Еще и сегодня люди сочетают свое христианское вероисповедание с грязью колониализма и антисемитизма, с презрением к чувствам и мыслям ближних. «Каїк странно, что именно тогда, когда дело касается смуглых лиц с семитскими чертами, преследователи совершенно не думают о своем боге, привязанном к столбу и брошенном на произвол палачей»

Да, святые не изменили хода истории. Они воздействовали на умы и сердца, но история осталась преступной.

Мориак-гуманист характеризует по достоинству нравственную ценность некоторых взглядов и поступков.

Мориак-идеалист отрезает себе путь к анализу их действительных социальных и исторических причин.

Мориак-христианин, веря в истину откровения, ищет в теологии решения терзающих его нравственных проблем.

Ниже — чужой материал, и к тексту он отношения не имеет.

@[simp] theorem State.withPending_station (s : State) (v : List Instr) : (s.withPending v).station = s.station := rfl
@[simp] theorem State.withPending_profile (s : State) (v : List Instr) : (s.withPending v).profile = s.profile := rfl
@[simp] theorem State.withPending_pins (s : State) (v : List Instr) : (s.withPending v).pins = s.pins := rfl
@[simp] theorem State.withPending_now (s : State) (v : List Instr) : (s.withPending v).now = s.now := rfl
@[simp] theorem State.withPending_length (s : State) (v : List Instr) : (s.withPending v).length = s.length := rfl
@[simp] theorem State.withPending_sense (s : State) (v : List Instr) : (s.withPending v).sense = s.sense := rfl
@[simp] theorem State.withPending_marks (s : State) (v : List Instr) : (s.withPending v).marks = s.marks := rfl
@[simp] theorem State.withPending_feeds (s : State) (v : List Instr) : (s.withPending v).feeds = s.feeds := rfl
@[simp] theorem State.withPending_lay (s : State) (v : List Instr) : (s.withPending v).lay = s.lay := rfl
@[simp] theorem State.withPending_trim (s : State) (v : List Instr) : (s.withPending v).trim = s.trim := rfl
@[simp] theorem State.withPending_knot (s : State) (v : List Instr) : (s.withPending v).knot = s.knot := rfl
@[simp] theorem State.withPending_lots (s : State) (v : List Instr) : (s.withPending v).lots = s.lots := rfl
@[simp] theorem State.withPending_builder (s : State) (v : List Instr) : (s.withPending v).builder = s.builder := rfl
@[simp] theorem State.withPending_hold (s : State) (v : List Instr) : (s.withPending v).hold = s.hold := rfl
@[simp] theorem State.withPending_port (s : State) (v : List Instr) : (s.withPending v).port = s.port := rfl
@[simp] theorem State.withPending_link (s : State) (v : List Instr) : (s.withPending v).link = s.link := rfl
@[simp] theorem State.withPending_orders (s : State) (v : List Instr) : (s.withPending v).orders = s.orders := rfl
@[simp] theorem State.withPending_pending (s : State) (v : List Instr) : (s.withPending v).pending = v := rfl

end Sys2Proof.Machine
end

Все это находит свое полное выражение в творчестве Мориака-художника, одного из крупнейших католических писателей.

Говоря о писателях, из идейного и творческого наследия которых он черпал прежде всего, Мориак называет три великих имени: Бальзака, Достоевского и Паскаля. И в самом деле, мы находим в его романах элементы их творческой манеры, их проблем и решений. Но все это подчинено основному драма- тическому вопросу — драматическим поискам ответа на вопрос, почему люди глухи к голосу Евангелия.

Бескомпромиссные поиски правды о человеческих страстях и чувство писательской ответственности, запрещающее изображать вещи, лично не пережитые, не прочувствованные, относящиеся к чуждой среде,— все это ведет Мориака в мир богатых торговцев из Бордо и землевладельцев из Ландов. Он стал, выражаясь его собственными словами, пиратом останков, интерпретирующим историю собственной семьи, создающим один живой образ из многочисленных трупов, роющимся в похороненных тайнах, восстанавливающим старые квартиры, населяющим чудовищами старые, добропорядочные дома («Еще раз о счастье»).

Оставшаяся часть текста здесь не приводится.